José Alejandro Suárez Martín (born 6 March 1974), known as Alexis, is a Spanish retired footballer who played mainly as a central defender.

He amassed La Liga totals of 195 matches and seven goals over eight seasons, representing in the competition Tenerife, Levante and Valladolid.

Club career
Born in Las Palmas, Canary Islands, Alexis started playing professionally with hometown's UD Las Palmas, by then in Segunda División B. Subsequently, he joined neighbours CD Tenerife, making his La Liga debut in the 1995–96 season as they finished in fifth position.

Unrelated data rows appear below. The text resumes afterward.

/-- Settles O1: OP selects the command's row, and each operand is the field it was packed into. -/
theorem decodeEncodeRoundTrip : Obligations.DecodeEncodeRoundTrip := by
  unfold Obligations.DecodeEncodeRoundTrip
  intro i hi
  have hop := congrArg BitVec.toNat (fieldOp_encodeA i)
  cases i with
  | nop => exact decode_of_fieldOp_zero _ (fieldOp_encodeA .nop)
  | pixel x y c =>
    obtain ⟨hx, hy⟩ := Bool.and_eq_true_iff.mp hi
    rw [decode_of_op_pixel _ hop, Instr.encodeA, fieldX_packA _ _ hx, fieldY_packA _ _ hy, fieldColor_packA]
  | fill c => rw [decode_of_op_fill _ hop, Instr.encodeA, fieldColor_packA]
  | hline x1 x2 y c =>
    obtain ⟨hx, hy⟩ := Bool.and_eq_true_iff.mp hi
    obtain ⟨hx1, hx2⟩ := Bool.and_eq_true_iff.mp hx
    rw [decode_of_op_hline _ hop, Instr.encodeA, Instr.encodeB, fieldX_packA _ _ hx1, fieldX_packB hx2,
      fieldY_packA _ _ hy, fieldColor_packA]
  | vline x y1 y2 c =>
    obtain ⟨hxy, hy2⟩ := Bool.and_eq_true_iff.mp hi
    obtain ⟨hx, hy1⟩ := Bool.and_eq_true_iff.mp hxy
    rw [decode_of_op_vline _ hop, Instr.encodeA, Instr.encodeB, fieldX_packA _ _ hx, fieldY_packA _ _ hy1,
      fieldY_packB hy2, fieldColor_packA]
  | start => exact decode_of_op_start _ hop
  | stop => exact decode_of_op_stop _ hop

/-! ### From words to a command and back -/

/-- A CMD_A word is its five fields, highest first (R121). -/
theorem cmdA_eq_fields (a : Word) :
    a = fieldOp a ++ fieldColor a ++ a.extractLsb' 24 1 ++ a.extractLsb' 12 12 ++ a.extractLsb' 0 12 := by
  simp (disch := rfl) only [fieldOp, fieldColor, BitVec.extractLsb'_append_extractLsb'_eq_extractLsb']
  exact BitVec.extractLsb'_eq_self.symm

/-- A CMD_B word is its three fields, highest first (R122). -/
theorem cmdB_eq_fields (b : Word) : b = b.extractLsb' 24 8 ++ b.extractLsb' 12 12 ++ b.extractLsb' 0 12 := by
  simp (disch := rfl) only [BitVec.extractLsb'_append_extractLsb'_eq_extractLsb']
  exact BitVec.extractLsb'_eq_self.symm

/-- A CMD_A word without RSVA and the bits its masks leave out is packed from its masked fields. -/
theorem cmdA_and_fields (a : Word) (mop : BitVec 4) (mc : Color) (my mx : BitVec 12) :
    a &&& (mop ++ mc ++ 0#1 ++ my ++ mx) =
      (fieldOp a &&& mop) ++ (fieldColor a &&& mc) ++ 0#1 ++ (a.extractLsb' 12 12 &&& my) ++ (a.extractLsb' 0 12 &&& mx) := by
  have hand : ∀ (o : BitVec 4) (c : Color) (r : BitVec 1) (y x : BitVec 12),
      (o ++ c ++ r ++ y ++ x) &&& (mop ++ mc ++ 0#1 ++ my ++ mx) =
        (o &&& mop) ++ (c &&& mc) ++ 0#1 ++ (y &&& my) ++ (x &&& mx) := by
    intro o c r y x
    simp only [BitVec.and_append, BitVec.and_zero]
  exact (congrArg (· &&& (mop ++ mc ++ 0#1 ++ my ++ mx)) (cmdA_eq_fields a)).trans (hand _ _ _ _ _)

/-- A CMD_B word without RSVB and the bits its masks leave out is packed from its masked fields. -/
theorem cmdB_and_fields (b : Word) (my mx : BitVec 12) :
    b &&& (0#8 ++ my ++ mx) = 0#8 ++ (b.extractLsb' 12 12 &&& my) ++ (b.extractLsb' 0 12 &&& mx) := by
  have hand : ∀ (r : BitVec 8) (y x : BitVec 12),
      (r ++ y ++ x) &&& (0#8 ++ my ++ mx) = 0#8 ++ (y &&& my) ++ (x &&& mx) := by
    intro r y x
    simp only [BitVec.and_append, BitVec.and_zero]
  exact (congrArg (· &&& (0#8 ++ my ++ mx)) (cmdB_eq_fields b)).trans (hand _ _ _)

section
variable {a : Word} {op : BitVec 4} (hop : fieldOp a = op)
include hop

theorem packA_fields : packA op (fieldColor a) (fieldY a) (fieldX a) = a &&& 0xFEFFFFFF#32 := by
  subst hop
  refine Eq.trans ?_ (cmdA_and_fields a 15#4 7#3 4095#12 4095#12).symm
  simp only [packA, fieldY, fieldX, BitVec.ofInt_toInt]
  congr <;> exact BitVec.and_allOnes.symm

theorem packA_op_color : packA op (fieldColor a) 0 0 = a &&& 0xFE000000#32 := by
  subst hop
  refine Eq.trans ?_ (cmdA_and_fields a 15#4 7#3 0#12 0#12).symm
  simp only [packA, BitVec.and_zero]
  congr <;> exact BitVec.and_allOnes.symm

theorem packA_op : packA op 0 0 0 = a &&& 0xF0000000#32 := by
  subst hop
  refine Eq.trans ?_ (cmdA_and_fields a 15#4 0#3 0#12 0#12).symm
  simp only [packA, BitVec.and_zero]
  congr
  exact BitVec.and_allOnes.symm

end

theorem packB_fieldX (b : Word) : packB 0 (fieldX b) = b &&& 0x00000FFF#32 := by
  refine Eq.trans ?_ (cmdB_and_fields b 0#12 4095#12).symm
  simp only [packB, fieldX, BitVec.ofInt_toInt, BitVec.and_zero]
  congr
  exact BitVec.and_allOnes.symm

theorem packB_fieldY (b : Word) : packB (fieldY b) 0 = b &&& 0x00FFF000#32 := by
  refine Eq.trans ?_ (cmdB_and_fields b 4095#12 0#12).symm
  simp only [packB, fieldY, BitVec.ofInt_toInt, BitVec.and_zero]
  congr
  exact BitVec.and_allOnes.symm

/-- What a word that decodes to a command is, row by row of the opcode table (R124). -/
theorem decode_ok_cases {a b : Word} {i : Instr} (h : decode a b = .ok i) :
    (fieldOp a = 0 ∧ i = .nop) ∨ (fieldOp a = 1 ∧ i = .pixel (fieldX a) (fieldY a) (fieldColor a)) ∨
    (fieldOp a = 2 ∧ i = .fill (fieldColor a)) ∨
    (fieldOp a = 3 ∧ i = .hline (fieldX a) (fieldX b) (fieldY a) (fieldColor a)) ∨
    (fieldOp a = 4 ∧ i = .vline (fieldX a) (fieldY a) (fieldY b) (fieldColor a)) ∨
    (fieldOp a = 5 ∧ i = .start) ∨ (fieldOp a = 6 ∧ i = .stop) := by
  have hop : ∀ op : BitVec 4, (fieldOp a).toNat = op.toNat → fieldOp a = op := fun _ => BitVec.eq_of_toNat_eq
  unfold decode at h
  split at h
  case h_1 hn => cases h; exact .inl ⟨hop 0 hn, rfl⟩
  case h_2 hn => cases h; exact .inr (.inl ⟨hop 1 hn, rfl⟩)
  case h_3 hn => cases h; exact .inr (.inr (.inl ⟨hop 2 hn, rfl⟩))
  case h_4 hn => cases h; exact .inr (.inr (.inr (.inl ⟨hop 3 hn, rfl⟩)))
  case h_5 hn => cases h; exact .inr (.inr (.inr (.inr (.inl ⟨hop 4 hn, rfl⟩))))
  case h_6 hn => cases h; exact .inr (.inr (.inr (.inr (.inr (.inl ⟨hop 5 hn, rfl⟩)))))
  case h_7 hn => cases h; exact .inr (.inr (.inr (.inr (.inr (.inr ⟨hop 6 hn, rfl⟩)))))
  case h_8 => cases h

/-- Settles O2: the decoded operands are fields, which fit, and packing the fields of a word gives the word back, masked. -/
theorem encodeDecodeKeepsUsedBits : Obligations.EncodeDecodeKeepsUsedBits := by
  unfold Obligations.EncodeDecodeKeepsUsedBits
  intro a b i h
  have hx := coordFits_fieldX
  have hy := coordFits_fieldY
  have hb : (0 : Word) = b &&& 0 := (BitVec.and_zero).symm
  rcases decode_ok_cases h with ⟨hop, rfl⟩ | ⟨hop, rfl⟩ | ⟨hop, rfl⟩ | ⟨hop, rfl⟩ | ⟨hop, rfl⟩ | ⟨hop, rfl⟩ | ⟨hop, rfl⟩
  case inl => exact ⟨rfl, packA_op hop, hb⟩
  case inr.inl => exact ⟨by simp [Instr.wellFormed, hx, hy], packA_fields hop, hb⟩
  case inr.inr.inl => exact ⟨rfl, packA_op_color hop, hb⟩
  case inr.inr.inr.inl => exact ⟨by simp [Instr.wellFormed, hx, hy], packA_fields hop, packB_fieldX b⟩
  case inr.inr.inr.inr.inl => exact ⟨by simp [Instr.wellFormed, hx, hy], packA_fields hop, packB_fieldY b⟩
  case inr.inr.inr.inr.inr.inl => exact ⟨rfl, packA_op hop, hb⟩
  case inr.inr.inr.inr.inr.inr => exact ⟨rfl, packA_op hop, hb⟩

/-- Settles O3: the decoder evaluated at the eight pairs of words. -/
theorem sampleWordsDecode : Obligations.SampleWordsDecode := by
  unfold Obligations.SampleWordsDecode
  refine ⟨rfl, rfl, rfl, rfl, rfl, rfl, rfl, rfl⟩

end Sys2Proof
end

section
/-! PROOFS. Addresses, masks and the micro-op lists of the draw commands (spec/20_memory.md R81 to R90,
spec/43_framebuffer_commands.md R231 to R239). The word index and bit offset are brought to closed form once; each builder is
then given as a list over a range, and all its micro-ops lie in the framebuffer. -/

namespace Sys2Proof.Machine

/-! ### Pixels, words and slots -/

section
variable {x y : Nat}

theorem linearOffset_div (x y : Nat) : linearOffset x y / ubits = 64 * y + x / 10 := by
  simp only [linearOffset, hRes, bpp, ubits]
  omega

theorem bitOffset_eq (x y : Nat) : bitOffset x y = 3 * (x % 10) := by
  simp only [bitOffset, linearOffset, hRes, bpp, ubits]
  omega

theorem gridWord_lt (x y : Nat) : gridWord x y < 30720 := Nat.mod_lt _ (by decide)

theorem wordIndex_eq (hx : x < 640) (hy : y < 480) : wordIndex x y = gridWord x y := by
  simp only [wordIndex, linearOffset_div, gridWord, fbWords]
  split <;> omega

/-- The pixel in slot j of word k. -/
def slotPixel (k j : Nat) : Nat × Nat := ((10 * ((k + 1) % 30720) + j) % 640, (10 * ((k + 1) % 30720) + j) / 640)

After Tenerife's second top level relegation in four years, in 2002, Alexis played a further season with the club before signing for Levante UD, being instrumental in the Valencia side's 2004 promotion. Following another promotion and relegation with the latter he scored a rare goal in 2006–07, in a 1–0 away win against Recreativo de Huelva on 17 September 2006, being an undisputed first-choice throughout the top flight campaign (33 starts in 34 appearances, 2,979 minutes of action).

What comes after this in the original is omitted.